- Supreme Court of the United States

Decided March 21, 2018
- Full case name: Ayestas v. Davis
- Docket no.: 16-6795
- Citations: 584 U.S. ___ (more)

Holding
- An ex parte decision by a judge can still be judicial in nature.

Court membership
- Chief Justice John Roberts Associate Justices Anthony Kennedy · Clarence Thomas Ruth Bader Ginsburg · Stephen Breyer Samuel Alito · Sonia Sotomayor Elena Kagan · Neil Gorsuch

Case opinions
- Majority: Alito, joined by unanimous
- Concurrence: Sotomayor

= Ayestas v. Davis =

Ayestas v.

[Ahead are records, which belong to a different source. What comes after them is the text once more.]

/-- What a host write can do, given what a write to OP does (R27, R60 to R63, R67). -/
theorem hostWrite_cases (op : Word → State → Host.Outcome State Fault Refusal) (sp : Space) (off width : Nat) (data : Word)
    (s : State) :
    (sp = .reg ∧ width = 32 ∧ off = 0x04 ∧ hostWrite op sp off width data s = .next (writeStatus data s)) ∨
    (¬ (sp = .reg ∧ width = 32 ∧ off = 0x04) ∧
      ((s.stState = .busy ∧ hostWrite op sp off width data s = .next (overrun s)) ∨
       (s.stState ≠ .busy ∧
        ((sp = .reg ∧ width = 32 ∧ off = 0x00 ∧ hostWrite op sp off width data s = op data s) ∨
         (∃ n, hostWrite op sp off width data s = .next { s with n := n }) ∨
         (∃ m, hostWrite op sp off width data s = .next { s with m := m }) ∨
         (∃ c, hostWrite op sp off width data s = .next { s with cat := c }) ∨
         (sp = .vbuf ∧ width = 8 ∧ off < vbufSize s ∧
           hostWrite op sp off width data s = .next (writeVbuf off (data.extractLsb' 0 8) s)) ∨
         (sp = .rxbuf ∧ width = 8 ∧ off < frameMax s ∧
           hostWrite op sp off width data s = .next (writeRxbuf off [data.extractLsb' 0 8] s)) ∨
         hostWrite op sp off width data s = .next s)))) := by
  unfold hostWrite
  by_cases hs : sp = .reg ∧ width = 32 ∧ off = 0x04
  · rw [if_pos hs]; exact .inl ⟨hs.1, hs.2.1, hs.2.2, rfl⟩
  · rw [if_neg hs]
    refine .inr ⟨hs, ?_⟩
    by_cases hb : s.stState = .busy
    · rw [if_pos hb]; exact .inl ⟨hb, rfl⟩
    · rw [if_neg hb]
      refine .inr ⟨hb, ?_⟩
      cases sp <;> simp only [writeIdle]
      case reg =>
        split_ifs with hw
        · unfold writeRegister
          split_ifs with h₁ h₂ h₃ h₄
          · exact .inl ⟨by trivial, hw, h₁, rfl⟩
          · exact .inr (.inl ⟨_, rfl⟩)
          · exact .inr (.inr (.inl ⟨_, rfl⟩))
          · exact .inr (.inr (.inr (.inl ⟨_, rfl⟩)))
          · exact .inr (.inr (.inr (.inr (.inr (.inr rfl)))))
        · exact .inr (.inr (.inr (.inr (.inr (.inr rfl)))))
      case vbuf =>
        split_ifs with hw
        · exact .inr (.inr (.inr (.inr (.inl ⟨by trivial, hw.1, hw.2, rfl⟩))))
        · exact .inr (.inr (.inr (.inr (.inr (.inr rfl)))))
      case rxbuf =>
        split_ifs with hw
        · exact .inr (.inr (.inr (.inr (.inr (.inl ⟨by trivial, hw.1, hw.2, rfl⟩)))))
        · exact .inr (.inr (.inr (.inr (.inr (.inr rfl)))))
      all_goals exact .inr (.inr (.inr (.inr (.inr (.inr trivial)))))

/-- A read changes nothing but the returned word and the count of free values (R73). -/
theorem hostRead_eq (sp : Space) (off width : Nat) (s : State) :
    ∃ w d, hostRead sp off width s = { s with readData := w, draws := d } ∧ (s.stState ≠ .busy → d = s.draws) := by
  unfold hostRead
  split_ifs with h
  · exact ⟨_, _, rfl, fun hb => absurd h.1 hb⟩
  · exact ⟨_, s.draws, rfl, fun _ => rfl⟩

/-- The step takes the first input, or is a sequencer step where there is none. -/
theorem step_nil {s : State} (h : s.inputs = []) : step s = sequencerStep s := by simp [step, h]

theorem step_cons {s : State} {x : Input} {rest : List Input} (h : s.inputs = x :: rest) :
    step s = takeInput x { s with inputs := rest } := by simp [step, h]

/-- What the return of an exchange can do (R195, R201, R252). -/
theorem receiveAnswer_cases (call : Nat) (a : Answer) (s : State) :
    (∃ job, s.major = .exchange job ∧ call = s.calls.length ∧
      ((∃ rx, a = .ok rx ∧ receiveAnswer call a s = receiveOk job rx s) ∨
       (a = .fail ∧ receiveAnswer call a s = receiveFail job s))) ∨
    ((call ≠ s.calls.length ∨ ∀ job, s.major ≠ .exchange job) ∧ receiveAnswer call a s = s) := by
  unfold receiveAnswer
  cases hm : s.major with
  | exchange job =>
    by_cases hc : call = s.calls.length
    · refine .inl ⟨job, rfl, hc, ?_⟩
      cases a with
      | ok rx => exact .inl ⟨rx, rfl, by simp [hc]⟩
      | fail => exact .inr ⟨rfl, by simp [hc]⟩
    · exact .inr ⟨.inl hc, by simp [hc]⟩
  | notBusy => exact .inr ⟨.inr (by simp), rfl⟩
  | encode job i k => exact .inr ⟨.inr (by simp), rfl⟩
  | decode job i => exact .inr ⟨.inr (by simp), rfl⟩

/-- Running a machine for one step and then k more. -/
theorem run_succ (k : Nat) (s t : State) (h : step s = .next t) : core.run (k + 1) s = core.run k t := by
  have h' : core.step s = .next t := h
  simp only [Host.Core.run, h']

/-- The two ways a write to OP is taken, as one form. -/
def IssueBody (x : Word) (s : State) (body : Job → State → State) : Prop :=
  body = enterFirstMajor ∨
    ∃ op rest, op.format = .hostOp ∧ encodeByte op = opCodeOf x ∧ body = operationBody op ∧
      s.inputs = .host (.write .reg 0x00 32 x) :: rest
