/-- Settles O50: the run ends in the completion of all results, decoded from what the answer stored. -/
theorem classificationPipeline : Obligations.ClassificationPipeline := by
  unfold Obligations.ClassificationPipeline
  intro s x job rx hb hcode hc hin hrx
  obtain ⟨hx, hcodeKind⟩ : codeHasExchange (opCodeOf x) = true ∧ codeKind (opCodeOf x) = .classify := by
    rcases hcode with hcode | hcode <;> rw [hcode] <;> exact ⟨rfl, rfl⟩
  have hkind : job.kind = .classify := by rw [(issueCheck_ok hc).1]; exact hcodeKind
  obtain ⟨-, hstride, hlen, -⟩ := job_of_issueCheck hc
  rw [hkind] at hstride
  have hlength : job.length = job.samples * (s.n.toNat + 11) := hlen.trans (congrArg _ hstride)
  have hc' : issueCheck (opCodeOf x) { s with inputs := [] } = .ok job := hc
  rw [Nat.add_comm 2, ← hlength]
  refine ⟨_, run_txn_classify hb hx hkind hc hin hrx, ?_, fun k hk => ?_, fun k hk => ⟨?_, ?_⟩, fun k hk => ?_, fun i hi => ?_,
    fun i hi => ?_, rfl⟩
  · exact (sendFrame_calls hc').trans (by rw [jobFrame_classify hkind]; rfl)
  · exact (readTxbuf_sendFrame_in hc' hk).trans (by rw [jobFrame_classify hkind]; rfl)
  · exact readTxbuf_sendFrame_out hc' hk
  · exact readRxbuf_storeAnswer_out (hrx.trans_le hk) _
  · exact readRxbuf_storeAnswer_in (hk.trans_eq hrx.symm) _
  · exact (readRes_writeResults_in hi _ _).trans
      (sampleResult_storeAnswer (s := sendFrame (opCodeOf x) job { s with inputs := [] }) hstride hlen hrx hi)
  · exact readRes_writeResults_out hi _ _

/-! ### One exchange at a time -/

/-- The step from `s` to `t` enters EXCHANGE with one call (R190, R194). -/
def EntersExchange (s t : State) : Prop :=
  ∃ job, t.major = .exchange job ∧ codeHasExchange t.opCode = true ∧
    t.calls = s.calls ++ [{ length := job.length, tx := txBytes t job.length }] ∧ ∀ job', s.major ≠ .exchange job'

/-- The end of ENCODE makes no call, or enters EXCHANGE (R40, R102). -/
theorem finishEncode_calls {job : Job} {s t : State} (hcode : job.code = t.opCode) (hcalls : t.calls = s.calls)
    (hm : ∀ job', s.major ≠ .exchange job') :
    (finishEncode job t).calls = s.calls ∨ EntersExchange s (finishEncode job t) := by
  unfold finishEncode
  split
  next hx => exact .inr ⟨job, rfl, hcode ▸ hx, hcalls ▸ rfl, hm⟩
  next => exact .inl hcalls

/-- An encode step makes no call but at the end of ENCODE (R102). -/
theorem encodeStep_calls {job : Job} {i k : Nat} {s : State} (h : s.Inv) (hm : s.major = .encode job i k) :
    (encodeStep job i k s).calls = s.calls ∨ EntersExchange s (encodeStep job i k s) := by
  obtain ⟨hr, -, -, hk⟩ := h.of_encode hm
  obtain ⟨-, hstride, -⟩ := job_of_issueCheck hr.check
  obtain ⟨b, hb⟩ := slotByte_some (i := i) (hstride ▸ hk)
  rw [encodeStep_some hb]
  unfold advanceSlot
  split_ifs
  · exact .inl rfl
  · exact .inl rfl
  · exact finishEncode_calls hr.code_eq rfl (by simp [hm])

/-- The body of an operation makes no call, or enters EXCHANGE (R138, R194). -/
theorem operationBody_calls {op : Instr} {s : State} (hf : op.format = .hostOp) (hcode : s.opCode = encodeByte op)
    (hm : ∀ job', s.major ≠ .exchange job') :
    (operationBody op (jobOf (encodeByte op) s) s).calls = s.calls ∨
      EntersExchange s (operationBody op (jobOf (encodeByte op) s) s) := by
  cases hd : codeIsDecode (encodeByte op) with
  | true => rw [operationBody_decode hf hd]; exact .inl rfl
  | false => rw [operationBody_encode hf hd]; exact finishEncode_calls hcode.symm rfl hm

theorem enterFirstMajor_calls (job : Job) (s : State) : (enterFirstMajor job s).calls = s.calls := by
  unfold enterFirstMajor
  split <;> rfl

/-- A write to OP makes no call, or enters EXCHANGE (R130, R194). -/
theorem startOperation_calls {x : Word} {s₀ s : State} {body : Job → State → State} (hbody : IssueBody x s₀ body)
    (hm : ∀ job', s.major ≠ .exchange job') :
    (startOperation (opCodeOf x) body s).calls = s.calls ∨ EntersExchange s (startOperation (opCodeOf x) body s) := by
  rcases startOperation_cases (opCodeOf x) body s with ⟨-, e⟩ | ⟨-, er, -, e⟩ | ⟨-, job, hc, e⟩ <;> rw [e]
  · exact .inl rfl
  · exact .inl rfl
  · rcases hbody with rfl | ⟨op, -, hf, hcode, rfl, -⟩
    · exact .inl (enterFirstMajor_calls job _)
    · obtain rfl : job = jobOf (opCodeOf x) s := (issueCheck_ok hc).1
      rw [← hcode]
      exact operationBody_calls (s := issued (encodeByte op) s) hf rfl hm

/-- A host write makes no call, or is the write to OP that enters EXCHANGE while not BUSY (R67, R130, R190). -/
theorem step_write_calls {s t : State} {rest : List Input} {sp : Space} {off width : Nat} {data : Word} (h : s.Inv)
    (hin : s.inputs = .host (.write sp off width data) :: rest ∨ s.inputs = .hostOverlapped (.write sp off width data) :: rest)
    (hs : step s = .next t) : t.calls = s.calls ∨ EntersExchange s t := by
  rcases step_write hin with ⟨-, -, -, e⟩ | ⟨-, ⟨-, e⟩ | ⟨hb, ⟨-, -, -, body, hbody, e⟩ | ⟨n, e⟩ | ⟨m, e⟩ | ⟨c, e⟩ |
    ⟨-, -, -, e⟩ | ⟨-, -, -, e⟩ | e⟩⟩ <;> rw [e] at hs <;> cases hs
  · rw [writeStatus_eq]; exact .inl rfl
  · exact .inl rfl
  · exact startOperation_calls (s := { s with inputs := rest }) hbody (by simp [h.notBusy hb])
  all_goals exact .inl rfl

/-- Settles O59, by the inputs a step can take. -/
theorem oneExchangeAtATime : Obligations.OneExchangeAtATime := by
  unfold Obligations.OneExchangeAtATime
  intro s t h hs
  rcases step_cases s with ⟨rest, hturn⟩ | ⟨rest, sp, off, width, data, hin⟩ | ⟨rest, sp, off, width, hin⟩ |
    ⟨rest, call, a, -, e⟩ | ⟨rest, -, e⟩
  · rcases step_sequencer hturn with ⟨job, i, k, hm, e⟩ | ⟨job, i, -, e⟩ | ⟨-, e⟩ <;> rw [e] at hs <;> cases hs
    · exact encodeStep_calls (s := { s with inputs := rest }) { h with } hm
    · obtain ⟨_, _, _, _, _, e⟩ := decodeStep_shape job i { s with inputs := rest }
      rw [e]; exact .inl rfl
    · exact .inl rfl
  · exact step_write_calls h hin hs
  · obtain ⟨_, _, e, -⟩ := hostRead_eq sp off width { s with inputs := rest }
    rw [step_read hin, e] at hs; cases hs
    exact .inl rfl
  · rw [e] at hs; cases hs
    obtain ⟨_, _, _, _, _, _, e, -⟩ := receiveAnswer_shape call a { s with inputs := rest }
    rw [e]; exact .inl rfl
  · rw [e] at hs; cases hs
    exact .inl rfl

end Sys2Proof.Machine
end

section
/-! Reset and late answers (spec/70_reset_and_hazards.md): reset from every state (R250, R252), the state the machine starts from
(R7, R250), and an answer to a call that is not the outstanding one (log 10). -/

namespace Sys2Proof.Machine

/-! ### Reset -/

/-- Reset takes effect whatever the sequencer is doing (R250, R252). -/
theorem step_reset {s : State} {rest : List Input} (h : s.inputs = .reset :: rest) :
    step s = .next (resetMachine { s with inputs := rest }) := step_cons h

/-- Settles O52: the step is `resetMachine`, whose fields are known whatever the state before it. -/
theorem resetRestoresRegisters : Obligations.ResetRestoresRegisters := by
  unfold Obligations.ResetRestoresRegisters
  intro s rest hin
  exact ⟨_, step_reset hin, by simp⟩

/-! ### The state the machine starts from -/

/-- The open parameter is one more than a number below 65535, so it does not wrap to 0 (R7). -/
theorem mMax_ne_zero : Config.mMax ≠ 0 := by
  have hlt : Config.mMaxLessOne.val < 65535 := Config.mMaxLessOne.isLt
  have htoNat : Config.mMax.toNat = Config.mMaxLessOne.val + 1 := by
    rw [Config.mMax, BitVec.toNat_ofNat, Nat.mod_eq_of_lt (by omega)]
  intro h
  simp [h] at htoNat

/-- With empty buffers and LEN = 0 only M_MAX is in question (R7, R22, R251). -/
theorem reset_bounded : State.reset.Bounded where
  mMax_pos := mMax_ne_zero
  vbuf_ok := ⟨.nil, nofun⟩
  txbuf_ok := ⟨.nil, nofun⟩
  rxbuf_ok := ⟨.nil, nofun⟩
  res_ok := ⟨.nil, nofun⟩
  len_ok := Nat.zero_le _

/-- Settles O53: the storage is bounded, and the sequencer is at rest in IDLE with no error. -/
theorem resetMeetsInvariant : Obligations.ResetMeetsInvariant := by
  unfold Obligations.ResetMeetsInvariant
  have hidle : State.reset.stState = .idle := rfl
  have hnone : State.reset.stErr = .none := rfl
  exact ⟨reset_bounded.inv_notBusy rfl (by simp [hidle]) (by simp [hidle, hnone]), progress_notBusy rfl⟩

/-! ### Late answers -/

/-- An answer is kept only by an exchange that is outstanding under the number it names (R190; log 10). -/
theorem receiveAnswer_not_outstanding {s : State} {call : Nat}
    (h : call ≠ s.calls.length ∨ ∀ job, s.major ≠ .exchange job) (a : Answer) : receiveAnswer call a s = s := by
  rcases receiveAnswer_cases call a s with ⟨job, hm, hc, -⟩ | ⟨-, e⟩
  · rcases h with hcall | hmajor
    · exact absurd hc hcall
    · exact absurd hm (hmajor job)
  · exact e

/-- Settles O49: the step hands the answer to `receiveAnswer`, which drops it. -/
theorem lateAnswerIsDropped : Obligations.LateAnswerIsDropped := by
  unfold Obligations.LateAnswerIsDropped
  intro s rest call a hin h
  calc step s = .next (receiveAnswer call a { s with inputs := rest }) := step_cons hin
    _ = .next { s with inputs := rest } :=
      congrArg _ (receiveAnswer_not_outstanding (s := { s with inputs := rest }) h a)

end Sys2Proof.Machine
end
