-- ==== Sys2Proof/Syntax.lean ====
section
/-!
DEFINITION. The commands that reach an EHX9880: one constructor of `Instr` per row of the table. The first
operand `t` of every command is the instant at which it happens, in nanoseconds since AO power-on (log entry
4). The other operands are what the outside world delivers with it.
-/

namespace Sys2Proof

/-- The initiators of register reads: the PCI Express host, the cores, a chain host by its address, a debugger
(R401, R566). -/
inductive Reader where
  | host
  | core
  | chainHost (src : BitVec 14)
  | debugger
  deriving DecidableEq, Repr

/-- The initiators of register writes (R391, R566). -/
inductive Writer where
  | host | core | chainHost | debugger
  deriving DecidableEq, Repr

/-- One output of a core: address, data, byte enables (R363). -/
structure CoreOut where
  addr : Nat
  data : BitVec 32
  be : BitVec 4
  deriving DecidableEq, Repr

/-- The endpoint's configuration space as far as the host sets it up (R407): MSI-X enable and function mask, the power state
D3hot, the largest payload and read request in bytes, and the addresses of BAR0 and BAR2. -/
structure PcieCfg where
  msixEn : Bool := true
  funcMask : Bool := false
  d3hot : Bool := false
  maxPayload : Nat := 256
  maxRead : Nat := 512
  bar0 : Nat := 0
  bar2 : Nat := 0
  deriving DecidableEq, Repr

/-- A physical memory protection entry: the addresses from `lo` up to `hi`, what it permits, and its lock bit (R372). -/
structure PmpEntry where
  lo : Nat
  hi : Nat
  read : Bool
  write : Bool
  locked : Bool
  deriving DecidableEq, Repr

/-- What a core has changed of itself in its interval beside its outputs: integer and floating-point registers, control
registers, memory protection entries, and bytes of its local SRAM (R360, R363, R372). -/
structure CoreWork where
  x : List (Nat × BitVec 32) := []
  f : List (Nat × BitVec 32) := []
  csr : List (Nat × BitVec 32) := []
  pmp : List (Nat × PmpEntry) := []
  stores : List (Nat × BitVec 8) := []
  deriving DecidableEq, Repr

/-- What R76 can lose while awake, beside a VAO brown-out. -/
inductive LostDomain where
  | safe | io | vcore | cpu | ctl | ana | comm
  | gdrv (ch : Fin 12)
  deriving DecidableEq, Repr

/-- What reaches a channel's edge path: a PWM on-edge or off-edge, or a change of Uzodar's force-on
(R81, R86). -/
inductive GateEdge where
  | on | off | force
  deriving DecidableEq, Repr

/-- The measurements of one channel's off-state test (R117 to R119): gate voltages in µV, whether the gate
reached V0 + 2.5 V before 10 µs; DS_n in steps of 1.5 mV at 500 µA, V2 in mV. -/
structure DiagMeas where
  ch : Nat
  reached : Bool
  v0 : Int
  v5 : Int
  v10 : Int
  vdsRef : Nat
  v2 : Int
  deriving DecidableEq, Repr

/-- Where a reload falls in the carrier's period (R127): the valley or wrap, the peak or the middle of an
up count, and the midpoints of the two slopes in quad update. -/
inductive ReloadPoint where
  | valley | half | rising | falling
  deriving DecidableEq, Repr

/-- One conversion: group, input, and the voltage there in µV (R163): differential for inputs 0 to 17, single-ended for
inputs 18 to 23. -/
structure ConvResult where
  group : Nat
  input : Nat
  uv : Int
  deriving DecidableEq, Repr

/-- A mismatch of a group's slices (R160): offset in codes, gain in parts per million, sampling instant
in femtoseconds; magnitudes. -/
structure Mismatch where
  offset : Nat
  gain : Nat
  skew : Nat
  deriving DecidableEq, Repr

/-- A step of the test-DAC procedure (R184): group, input, DAC code, mean of 16 signed codes × 16. -/
structure TdacMean where
  group : Nat
  input : Nat
  dac : Nat
  sum : Int
  deriving DecidableEq, Repr

/-- The check bits of the words that a command reads: correct, corrected, or uncorrectable. A Fesil instruction reads its
program word and the memory words that it names (R265). -/
inductive Ecc where
  | ok | corrected | bad
  deriving DecidableEq, Repr

/-- A register of a Fesil instruction: float or integer (R241). -/
inductive FReg where
  | f (n : Fin 64)
  | a (n : Fin 16)
  deriving DecidableEq, Repr

/-- Base of a memory operand: active bank, state words, tables (R251). -/
inductive MemBase where
  | cb | sb | tb
  deriving DecidableEq, Repr

/-- A memory operand: base, byte offset, optional integer register. -/
structure MemRef where
  base : MemBase
  off : Nat
  idx : Option (Fin 16)
  deriving DecidableEq, Repr

/-- Items of LDI (R256). -/
inductive LdiItem where
  | iuvw | vdc
  | inp (n : Nat)
  | istat
  deriving DecidableEq, Repr

/-- Items of LDS (R256). -/
inductive LdsItem where
  | angle | mt | speed | omega | thI | thV | idqRef | istar | fstat
  deriving DecidableEq, Repr

/-- Conditions of BR (R255). -/
inductive BrCond where
  | lt | le | eq | ne | ge | gt | un
  deriving DecidableEq, Repr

Davis, 584 U.S. ___ (2018), was a United States Supreme Court case in which the Court held that an ex parte decision by a judge can still be judicial in nature.

== Description ==
The case concerned an imprisoned person's funding request for a habeas corpus petition under a law that gave a judge discretion to approve funds that were "reasonably necessary." A judge denied the request because the imprisoned person, Ayesta, did not show a "substantial need" for the funds. The Supreme Court reversed because this "substantial need" standard was more demanding than the "reasonably necessary" language of the statute. Indeed, in the Court's estimation, the lower court was effectively requiring Ayesta to prove his case before being allowed to fund the investigation.